Gianni Bocchieri
La crisi economica non accenna ad allentare la sua morsa. Le notizie sulla perdita di posti di lavoro sono continue. Molti settori manifatturieri sono in serie difficoltà, determinando una spirale recessiva anche per i servizi terziari. A queste situazioni diffuse si affiancano poi i casi più evidenti di difficoltà di altro e vario tipo, come per ILVA e FIAT.
Ormai, è sempre più evidente che senza ripresa economica non può esserci aumento occupazionale. Il lavoro è sempre meno una variabile indipendente dalla crescita dell’economia. Non bastano nuovi interventi sulla legislazione del lavoro per determinare la diminuzione della disoccupazione, sebbene buone leggi consentano di non perdere tutte le occasioni di lavoro che le imprese sono ancora in grado di determinare. Più che parlare di flessibilità in entrata ed in uscita, si dovrà sempre più considerare la necessità che le imprese non siano disincentivate ad assumere in tutti i casi possibili e per tutte le durate possibili. In assenza di crescita economica, la qualità e l’efficacia della legislazione giuslavoristica sarà sempre più giudicata dalla propensione delle imprese ad adattare la loro capacità produttiva per cogliere tutte le opportunità produttive, con le conseguenti ricadute occupazionali. In altre parole, il diritto del lavoro non dovrebbe mai indurre le aziende a preferire di non produrre di più per non dover assumere, o perché è rischioso assumere a tempo determinato o perché è troppo costoso poter risolvere un contratto a tempo indeterminato.
Ovviamente, non ci si auspica di lasciare mani libere alle imprese senza considerare le esigenze di tutela dei lavoratori. La prima giustificazione di una disciplina speciale per i rapporti di lavoro è proprio data dalla necessità di aiutare la parte più debole in un rapporto di lavoro ovvero i lavoratori. È necessario sempre trovare la giusta composizione tra le esigenze di flessibilità delle imprese e le esigenze di tutela dei lavoratori.
Ci sono diversi casi in cui questa composizione delle diverse esigenze di imprese e lavoratori avviene con strumenti di welfare integrativo, costruiti dai sistemi bilaterali nell’ambito dei diversi contratti collettivi di lavoro. Si tratta di misure di protezione dei lavoratori finanziati da quote aggiuntive di contribuzione delle imprese, che vengono poi gestiti da organismi paritetici delle associazioni datoriali e sindacali.

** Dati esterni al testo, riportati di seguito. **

/-- Settles O42: each jump runs on the condition of its name, which CF, ZF and the comparison of SF with OF make one of
`a` and `b`. -/
theorem jccAfterSubComparesOperands : Obligations.JccAfterSubComparesOperands := by
  intro n s a b rel width flags
  have below : s.flags.cf = true ↔ a.toNat < b.toNat := flags.cf_iff
  have notBelow : s.flags.cf = false ↔ b.toNat ≤ a.toNat := by rw [← Bool.not_eq_true, below, Nat.not_lt]
  have zero : s.flags.zf = true ↔ a = b := flags.zf_iff
  have notZero : s.flags.zf = false ↔ a ≠ b := by rw [← Bool.not_eq_true, zero]
  have less : s.flags.sf ≠ s.flags.of ↔ a.toInt < b.toInt := flags.sf_ne_of_iff width
  have notLess : s.flags.sf = s.flags.of ↔ b.toInt ≤ a.toInt := by rw [← Int.not_lt, ← less, not_not]
  refine ⟨?jc, ?jnc, ?jz, ?jnz, ?jna, ?ja, ?jl, ?jge, ?jle, ?jg⟩
  case jc =>
    exact transfers_of_condition_iff (EncodedLength.jc rel) rfl rfl (by rw [Flags.condJc, below])
  case jnc =>
    exact transfers_of_condition_iff (EncodedLength.jnc rel) rfl rfl (by
      rw [Flags.condJnc, Bool.not_eq_true', notBelow])
  case jz =>
    exact transfers_of_condition_iff (EncodedLength.jz rel) rfl rfl (by rw [Flags.condJz, zero])
  case jnz =>
    exact transfers_of_condition_iff (EncodedLength.jnz rel) rfl rfl (by
      rw [Flags.condJnz, Bool.not_eq_true', notZero])
  case jna =>
    exact transfers_of_condition_iff (EncodedLength.jna rel) rfl rfl (by
      rw [Flags.condJna, Bool.or_eq_true, below, zero, ← BitVec.toNat_inj, ← Nat.le_iff_lt_or_eq])
  case ja =>
    exact transfers_of_condition_iff (EncodedLength.ja rel) rfl rfl (by
      rw [Flags.condJa, Bool.and_eq_true, Bool.not_eq_true', Bool.not_eq_true', notBelow, notZero, ne_eq,
        ← BitVec.toNat_inj]
      omega)
  case jl =>
    exact transfers_of_condition_iff (EncodedLength.jl rel) rfl rfl (by rw [Flags.condJl, bne_iff_ne, less])
  case jge =>
    exact transfers_of_condition_iff (EncodedLength.jge rel) rfl rfl (by rw [Flags.condJge, beq_iff_eq, notLess])
  case jle =>
    exact transfers_of_condition_iff (EncodedLength.jle rel) rfl rfl (by
      rw [Flags.condJle, Bool.or_eq_true, bne_iff_ne, less, zero, ← BitVec.toInt_inj]
      omega)
  case jg =>
    exact transfers_of_condition_iff (EncodedLength.jg rel) rfl rfl (by
      rw [Flags.condJg, Bool.and_eq_true, Bool.not_eq_true', beq_iff_eq, notLess, notZero, ne_eq, ← BitVec.toInt_inj]
      omega)

end Sys2Proof.Machine
end

section
/-! PROOFS of the statement of spec/30_encoding.md, section 5, on redundant encodings (R120): two encodings of one
operation run as the same updates, and a memory operand is its address. -/

namespace Sys2Proof.Machine

/-- Two instructions that complete with the same updates, each moving past its own bytes, do the same but for `pc`. -/
theorem sameButForPc_of_exec_eq_next {s t u : State} {i j : Instr} {m n : Nat} (runI : exec i s = .next (t.advance m))
    (runJ : exec j s = .next (u.advance n)) (same : t = u) : SameButForPc s i j := by
  rw [SameButForPc, runI, runJ, same]; rfl

/-- So do two byte divisions with the same results. -/
theorem sameButForPc_of_exec_eq_finishDiv8 {s : State} {i j : Instr} {m n : Nat} {op : Byte}
    {o p : Option (Byte × Byte)} (runI : exec i s = finishDiv8 op m o s) (runJ : exec j s = finishDiv8 op n p s)
    (same : o = p) : SameButForPc s i j := by
  rw [SameButForPc, runI, runJ, same]
  cases p <;> rfl

theorem sameButForPc_of_exec_eq_finishDiv16 {s : State} {i j : Instr} {m n : Nat} {op : Byte}
    {o p : Option (Word × Word)} (runI : exec i s = finishDiv16 op m o s) (runJ : exec j s = finishDiv16 op n p s)
    (same : o = p) : SameButForPc s i j := by
  rw [SameButForPc, runI, runJ, same]
  cases p <;> rfl

section
variable {s : State} {m n : MemOp}

theorem sameButForPc_formsRm8 (address : s.operandAddress m = s.operandAddress n) (r : Reg8) (imm : Byte) :
    ∀ form ∈ formsRm8 r imm, SameButForPc s (form (.mem m)) (form (.mem n)) := by
  have read : s.readRm8 (.mem m) = s.readRm8 (.mem n) := congrArg s.byteAt address
  have write : ∀ v, s.writeRm8 (.mem m) v = s.writeRm8 (.mem n) v := fun v => congrArg (s.setByte · v) address
  have arith : ∀ alu b, arithRm8 alu (.mem m) b s = arithRm8 alu (.mem n) b s := fun alu b => by
    rw [arithRm8, arithRm8, read, write]
  have step : ∀ alu, stepRm8 alu (.mem m) s = stepRm8 alu (.mem n) s := fun alu => by
    rw [stepRm8, stepRm8, read, write]
  simp only [formsRm8, List.forall_mem_cons]
  refine ⟨?mov, ?movTo, ?movImm, ?add, ?addTo, ?addImm, ?sub, ?subTo, ?subImm, ?mul, ?div, ?idiv, ?inc, ?dec, by simp⟩
  case mov | movImm => exact sameButForPc_of_exec_eq_next rfl rfl (write _)
  case movTo => exact sameButForPc_of_exec_eq_next rfl rfl (congrArg (s.setReg8 r) read)
  case add | addImm | sub | subImm => exact sameButForPc_of_exec_eq_next rfl rfl (arith _ _)
  case addTo | subTo => exact sameButForPc_of_exec_eq_next rfl rfl (congrArg (arithRm8 _ (.reg r) · s) read)
  case mul => exact sameButForPc_of_exec_eq_next rfl rfl (by rw [read])
  case div | idiv => exact sameButForPc_of_exec_eq_finishDiv8 rfl rfl (by rw [read])
  case inc | dec => exact sameButForPc_of_exec_eq_next rfl rfl (step _)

I casi più conosciuti sono i fondi interprofessionali per la formazione continua dei lavoratori, che sono sempre più chiamati ad attuare interventi di sostegno al reddito per i lavoratori coinvolti nelle crisi.
Ci sono poi settori come quello delle agenzie per il lavoro che hanno costruito un sistema bilaterale di prestazioni che si aggiunge ad una robusta bilateralità già prevista dalla legge sia per la formazione, sia per l’integrazione al reddito. I numeri che questa bilateralità sviluppa sono sempre più importanti, a dimostrazione della sua capacità di offrire occasioni di crescita e di tutela per i lavoratori.
La riforma Fornero non ha valorizzato queste esperienze. Anzi, proprio per la somministrazione di lavoro, ha previsto una riduzione dell’1,4% della contribuzione alla bilateralità legislativa, pari all’aliquota della contribuzione ASPI aggiuntiva sugli assunti a tempo indeterminato. In sostanza, seppure sia stata poi rimandata si un anno, per i lavoratori a tempo determinato in somministrazione si è previsto meno contributi al fondo bilaterale e più contributi all’INPS, a prescindere dall’analisi degli andamenti della loro disoccupazione involontaria. Inoltre, è prevista la costituzione di fondi di solidarietà aggiuntivi ai nuovi ammortizzatori sociali, finanziati anche dai fondi bilaterali esistenti, ma costituiti dentro l’INPS. Insomma, piuttosto che incoraggiata, la bilateralità è stata frustata da una visione centrata sull’istituto nazionale di previdenza, chiamato già a gestire il complesso sistema di protezione sociale, talvolta non senza difficoltà.